→ **Problem requirements**
Go through the data and retrieve each line that includes the string "illegalCommand".

→ **Saved data entries**
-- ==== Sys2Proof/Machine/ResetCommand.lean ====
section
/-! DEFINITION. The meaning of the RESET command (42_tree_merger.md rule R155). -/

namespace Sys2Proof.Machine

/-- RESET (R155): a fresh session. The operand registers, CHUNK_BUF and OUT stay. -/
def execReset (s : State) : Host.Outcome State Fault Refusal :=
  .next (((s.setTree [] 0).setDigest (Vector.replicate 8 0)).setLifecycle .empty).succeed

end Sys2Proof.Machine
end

* * *

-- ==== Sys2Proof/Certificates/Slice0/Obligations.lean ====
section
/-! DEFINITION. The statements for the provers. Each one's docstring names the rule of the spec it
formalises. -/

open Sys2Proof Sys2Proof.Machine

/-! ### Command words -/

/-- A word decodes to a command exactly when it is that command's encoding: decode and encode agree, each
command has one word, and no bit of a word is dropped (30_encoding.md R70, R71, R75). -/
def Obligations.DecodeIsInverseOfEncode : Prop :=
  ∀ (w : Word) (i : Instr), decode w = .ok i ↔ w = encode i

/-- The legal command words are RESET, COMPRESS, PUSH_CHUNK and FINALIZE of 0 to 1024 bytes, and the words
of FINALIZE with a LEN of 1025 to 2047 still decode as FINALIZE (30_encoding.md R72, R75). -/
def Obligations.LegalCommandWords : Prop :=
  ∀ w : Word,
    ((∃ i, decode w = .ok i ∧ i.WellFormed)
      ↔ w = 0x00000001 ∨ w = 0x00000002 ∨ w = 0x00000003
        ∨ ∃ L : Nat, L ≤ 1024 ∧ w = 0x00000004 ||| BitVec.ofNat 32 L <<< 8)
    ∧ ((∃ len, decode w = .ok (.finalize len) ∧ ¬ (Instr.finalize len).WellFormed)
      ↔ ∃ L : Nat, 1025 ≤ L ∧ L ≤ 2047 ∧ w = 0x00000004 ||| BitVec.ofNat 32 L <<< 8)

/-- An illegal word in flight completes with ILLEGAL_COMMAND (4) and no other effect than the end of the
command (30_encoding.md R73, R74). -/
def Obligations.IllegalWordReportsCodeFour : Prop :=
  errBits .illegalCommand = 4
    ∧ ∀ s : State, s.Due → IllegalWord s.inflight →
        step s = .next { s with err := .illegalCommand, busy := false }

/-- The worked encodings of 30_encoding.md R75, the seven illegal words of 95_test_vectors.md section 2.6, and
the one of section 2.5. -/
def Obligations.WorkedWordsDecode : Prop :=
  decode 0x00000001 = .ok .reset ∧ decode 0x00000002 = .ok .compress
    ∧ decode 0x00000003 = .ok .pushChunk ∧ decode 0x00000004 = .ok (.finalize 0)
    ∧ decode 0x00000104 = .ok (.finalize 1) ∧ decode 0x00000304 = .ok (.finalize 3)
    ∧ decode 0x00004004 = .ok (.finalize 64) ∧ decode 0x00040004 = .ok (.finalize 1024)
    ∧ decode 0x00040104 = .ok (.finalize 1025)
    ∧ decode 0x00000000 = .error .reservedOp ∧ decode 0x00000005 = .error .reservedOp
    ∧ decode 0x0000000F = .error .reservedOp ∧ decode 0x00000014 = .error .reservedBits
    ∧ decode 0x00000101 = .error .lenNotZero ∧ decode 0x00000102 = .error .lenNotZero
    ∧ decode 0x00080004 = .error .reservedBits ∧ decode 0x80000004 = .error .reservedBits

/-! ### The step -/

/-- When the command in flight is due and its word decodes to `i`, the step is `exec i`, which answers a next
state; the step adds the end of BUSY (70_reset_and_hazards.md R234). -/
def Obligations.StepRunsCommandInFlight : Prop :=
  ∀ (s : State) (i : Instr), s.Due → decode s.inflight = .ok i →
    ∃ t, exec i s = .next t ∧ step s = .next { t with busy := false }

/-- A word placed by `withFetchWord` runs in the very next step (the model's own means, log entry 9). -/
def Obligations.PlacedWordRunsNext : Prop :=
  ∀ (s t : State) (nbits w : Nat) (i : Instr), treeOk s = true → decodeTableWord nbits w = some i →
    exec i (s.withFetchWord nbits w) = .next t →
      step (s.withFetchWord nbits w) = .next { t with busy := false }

→ **Solution**
  errBits .illegalCommand = 4
        step s = .next { s with err := .illegalCommand, busy := false }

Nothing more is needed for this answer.